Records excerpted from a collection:
Start of Block

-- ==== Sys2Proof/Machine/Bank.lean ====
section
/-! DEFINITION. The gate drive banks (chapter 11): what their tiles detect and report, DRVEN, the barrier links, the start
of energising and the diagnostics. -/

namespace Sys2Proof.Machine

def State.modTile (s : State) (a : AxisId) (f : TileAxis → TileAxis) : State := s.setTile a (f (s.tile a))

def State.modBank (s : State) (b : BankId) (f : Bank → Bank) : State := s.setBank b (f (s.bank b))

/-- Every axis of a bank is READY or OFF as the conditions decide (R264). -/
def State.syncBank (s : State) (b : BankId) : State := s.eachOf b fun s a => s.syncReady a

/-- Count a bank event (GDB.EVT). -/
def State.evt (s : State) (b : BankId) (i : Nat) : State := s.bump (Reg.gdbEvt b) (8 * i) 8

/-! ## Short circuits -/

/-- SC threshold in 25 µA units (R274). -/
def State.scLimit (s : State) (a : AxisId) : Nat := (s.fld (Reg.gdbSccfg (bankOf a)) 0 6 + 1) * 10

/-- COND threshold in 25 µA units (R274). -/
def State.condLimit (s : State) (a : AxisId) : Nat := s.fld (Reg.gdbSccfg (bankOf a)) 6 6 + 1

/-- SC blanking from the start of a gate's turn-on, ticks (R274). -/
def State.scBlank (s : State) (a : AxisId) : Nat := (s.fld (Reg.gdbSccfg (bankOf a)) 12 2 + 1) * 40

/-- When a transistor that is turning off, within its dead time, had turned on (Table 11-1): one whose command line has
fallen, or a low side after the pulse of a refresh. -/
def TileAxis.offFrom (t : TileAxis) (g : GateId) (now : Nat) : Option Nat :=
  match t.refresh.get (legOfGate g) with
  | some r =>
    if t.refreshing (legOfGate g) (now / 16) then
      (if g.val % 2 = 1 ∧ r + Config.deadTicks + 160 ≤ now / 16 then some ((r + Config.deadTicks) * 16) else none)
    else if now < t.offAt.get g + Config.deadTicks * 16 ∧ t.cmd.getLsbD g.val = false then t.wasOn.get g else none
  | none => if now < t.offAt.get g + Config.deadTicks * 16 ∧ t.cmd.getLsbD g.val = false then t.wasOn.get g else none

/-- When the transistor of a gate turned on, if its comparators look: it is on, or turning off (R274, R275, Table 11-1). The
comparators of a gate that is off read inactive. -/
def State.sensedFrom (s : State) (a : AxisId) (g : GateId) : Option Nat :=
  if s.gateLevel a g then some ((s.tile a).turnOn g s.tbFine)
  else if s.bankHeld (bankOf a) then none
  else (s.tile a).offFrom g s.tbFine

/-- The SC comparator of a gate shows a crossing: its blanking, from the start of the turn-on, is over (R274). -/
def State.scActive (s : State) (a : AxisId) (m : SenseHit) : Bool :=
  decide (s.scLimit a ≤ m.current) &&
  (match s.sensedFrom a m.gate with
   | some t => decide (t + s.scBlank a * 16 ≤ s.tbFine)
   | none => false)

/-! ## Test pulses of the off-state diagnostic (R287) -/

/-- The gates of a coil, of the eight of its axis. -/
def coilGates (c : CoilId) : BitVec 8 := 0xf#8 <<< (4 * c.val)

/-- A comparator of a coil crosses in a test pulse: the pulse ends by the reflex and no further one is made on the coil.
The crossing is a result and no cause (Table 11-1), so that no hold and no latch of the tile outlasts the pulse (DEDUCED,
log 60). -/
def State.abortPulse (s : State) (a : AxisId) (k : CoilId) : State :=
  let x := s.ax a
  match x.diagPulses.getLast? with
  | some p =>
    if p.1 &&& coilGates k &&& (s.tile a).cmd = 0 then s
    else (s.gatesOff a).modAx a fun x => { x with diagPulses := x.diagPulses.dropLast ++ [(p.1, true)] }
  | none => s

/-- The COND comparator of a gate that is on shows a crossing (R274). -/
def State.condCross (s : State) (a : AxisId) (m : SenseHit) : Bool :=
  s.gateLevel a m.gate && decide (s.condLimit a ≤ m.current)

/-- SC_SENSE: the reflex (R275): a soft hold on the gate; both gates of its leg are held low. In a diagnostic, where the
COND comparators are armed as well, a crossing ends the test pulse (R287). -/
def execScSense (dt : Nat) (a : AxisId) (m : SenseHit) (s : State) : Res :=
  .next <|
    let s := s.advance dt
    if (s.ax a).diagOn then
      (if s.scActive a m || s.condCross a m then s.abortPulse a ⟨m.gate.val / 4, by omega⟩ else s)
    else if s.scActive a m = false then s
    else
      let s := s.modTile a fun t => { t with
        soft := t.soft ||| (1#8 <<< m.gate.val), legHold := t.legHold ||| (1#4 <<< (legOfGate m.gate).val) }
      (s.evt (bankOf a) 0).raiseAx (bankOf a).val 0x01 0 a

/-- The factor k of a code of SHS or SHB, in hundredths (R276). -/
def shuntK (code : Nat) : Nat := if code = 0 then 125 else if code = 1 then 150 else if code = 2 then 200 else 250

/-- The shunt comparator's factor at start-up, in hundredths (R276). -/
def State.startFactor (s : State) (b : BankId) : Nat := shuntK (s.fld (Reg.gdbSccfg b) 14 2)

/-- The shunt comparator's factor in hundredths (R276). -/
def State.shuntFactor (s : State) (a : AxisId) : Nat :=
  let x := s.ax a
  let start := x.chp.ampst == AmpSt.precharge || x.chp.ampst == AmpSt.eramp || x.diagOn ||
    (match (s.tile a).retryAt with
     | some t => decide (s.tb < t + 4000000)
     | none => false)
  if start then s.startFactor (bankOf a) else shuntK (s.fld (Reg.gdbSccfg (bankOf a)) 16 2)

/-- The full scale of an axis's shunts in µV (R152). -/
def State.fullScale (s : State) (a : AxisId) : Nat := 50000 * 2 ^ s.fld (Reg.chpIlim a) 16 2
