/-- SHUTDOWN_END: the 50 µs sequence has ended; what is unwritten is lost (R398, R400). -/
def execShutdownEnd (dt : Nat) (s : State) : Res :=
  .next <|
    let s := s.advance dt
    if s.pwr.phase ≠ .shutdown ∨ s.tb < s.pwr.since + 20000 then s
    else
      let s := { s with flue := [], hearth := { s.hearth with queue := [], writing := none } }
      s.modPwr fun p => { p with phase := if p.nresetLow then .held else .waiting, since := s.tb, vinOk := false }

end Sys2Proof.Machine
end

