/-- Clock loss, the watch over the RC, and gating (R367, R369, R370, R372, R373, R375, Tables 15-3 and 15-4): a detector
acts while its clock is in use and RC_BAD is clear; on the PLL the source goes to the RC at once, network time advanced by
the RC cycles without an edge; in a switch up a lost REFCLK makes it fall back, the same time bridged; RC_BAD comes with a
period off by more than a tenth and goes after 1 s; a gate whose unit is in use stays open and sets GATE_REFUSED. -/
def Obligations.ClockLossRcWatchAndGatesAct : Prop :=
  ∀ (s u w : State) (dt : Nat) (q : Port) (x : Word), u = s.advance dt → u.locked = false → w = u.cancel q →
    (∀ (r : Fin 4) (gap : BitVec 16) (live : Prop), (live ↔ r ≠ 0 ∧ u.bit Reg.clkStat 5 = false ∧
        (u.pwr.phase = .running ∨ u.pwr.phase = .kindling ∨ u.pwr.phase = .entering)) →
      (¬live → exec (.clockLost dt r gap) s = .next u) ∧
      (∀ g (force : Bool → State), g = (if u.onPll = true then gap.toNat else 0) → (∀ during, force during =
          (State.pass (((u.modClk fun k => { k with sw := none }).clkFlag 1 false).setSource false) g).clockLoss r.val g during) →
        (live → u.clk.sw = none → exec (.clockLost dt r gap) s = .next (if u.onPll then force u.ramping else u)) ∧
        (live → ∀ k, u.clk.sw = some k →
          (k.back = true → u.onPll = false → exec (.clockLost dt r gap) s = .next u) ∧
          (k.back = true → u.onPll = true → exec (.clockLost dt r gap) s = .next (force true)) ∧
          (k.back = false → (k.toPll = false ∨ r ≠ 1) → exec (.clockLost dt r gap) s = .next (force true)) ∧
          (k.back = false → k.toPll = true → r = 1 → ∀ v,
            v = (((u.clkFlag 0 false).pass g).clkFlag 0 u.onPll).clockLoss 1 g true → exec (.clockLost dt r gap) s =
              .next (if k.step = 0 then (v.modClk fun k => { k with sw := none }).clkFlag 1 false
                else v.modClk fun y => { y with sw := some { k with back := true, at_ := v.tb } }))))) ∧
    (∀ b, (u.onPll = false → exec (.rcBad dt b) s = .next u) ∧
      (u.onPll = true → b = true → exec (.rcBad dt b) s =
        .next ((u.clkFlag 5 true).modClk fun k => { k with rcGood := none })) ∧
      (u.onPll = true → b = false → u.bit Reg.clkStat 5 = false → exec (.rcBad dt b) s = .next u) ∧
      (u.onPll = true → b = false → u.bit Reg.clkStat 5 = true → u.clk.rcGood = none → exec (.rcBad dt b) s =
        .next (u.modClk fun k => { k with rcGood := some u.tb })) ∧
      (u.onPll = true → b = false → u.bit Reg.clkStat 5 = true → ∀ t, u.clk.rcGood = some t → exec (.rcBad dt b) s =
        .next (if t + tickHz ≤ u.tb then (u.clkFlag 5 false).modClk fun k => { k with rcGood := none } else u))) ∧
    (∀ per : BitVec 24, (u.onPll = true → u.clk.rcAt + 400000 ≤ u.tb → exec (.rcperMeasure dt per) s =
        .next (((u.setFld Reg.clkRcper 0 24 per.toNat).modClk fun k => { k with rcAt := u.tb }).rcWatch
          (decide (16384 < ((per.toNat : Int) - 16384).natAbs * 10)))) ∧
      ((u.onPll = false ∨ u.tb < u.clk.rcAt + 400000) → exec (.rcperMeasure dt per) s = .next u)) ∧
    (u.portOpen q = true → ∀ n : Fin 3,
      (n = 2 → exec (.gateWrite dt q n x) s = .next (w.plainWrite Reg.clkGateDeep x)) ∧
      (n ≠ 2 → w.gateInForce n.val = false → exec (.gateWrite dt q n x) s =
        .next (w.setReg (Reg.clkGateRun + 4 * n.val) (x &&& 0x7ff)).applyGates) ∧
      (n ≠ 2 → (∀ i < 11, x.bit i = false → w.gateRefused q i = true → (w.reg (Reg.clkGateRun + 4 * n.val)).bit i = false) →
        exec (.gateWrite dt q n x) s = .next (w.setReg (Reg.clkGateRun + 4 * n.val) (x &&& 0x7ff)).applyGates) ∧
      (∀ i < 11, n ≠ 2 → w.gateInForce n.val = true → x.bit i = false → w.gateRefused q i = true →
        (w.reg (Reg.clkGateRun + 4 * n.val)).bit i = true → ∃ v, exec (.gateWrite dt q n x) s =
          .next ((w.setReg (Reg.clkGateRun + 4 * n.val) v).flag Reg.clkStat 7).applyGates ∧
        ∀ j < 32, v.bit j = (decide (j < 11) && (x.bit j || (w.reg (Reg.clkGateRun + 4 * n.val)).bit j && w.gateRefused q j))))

End of Block

Beginning with the line above that contains "if t.refreshing (legOfGate", copy each line exactly up to and including the line that contains "Table 11-1). The", and go no further.

    if t.refreshing (legOfGate g) (now / 16) then
      (if g.val % 2 = 1 ∧ r + Config.deadTicks + 160 ≤ now / 16 then some ((r + Config.deadTicks) * 16) else none)
    else if now < t.offAt.get g + Config.deadTicks * 16 ∧ t.cmd.getLsbD g.val = false then t.wasOn.get g else none
  | none => if now < t.offAt.get g + Config.deadTicks * 16 ∧ t.cmd.getLsbD g.val = false then t.wasOn.get g else none

/-- When the transistor of a gate turned on, if its comparators look: it is on, or turning off (R274, R275, Table 11-1). The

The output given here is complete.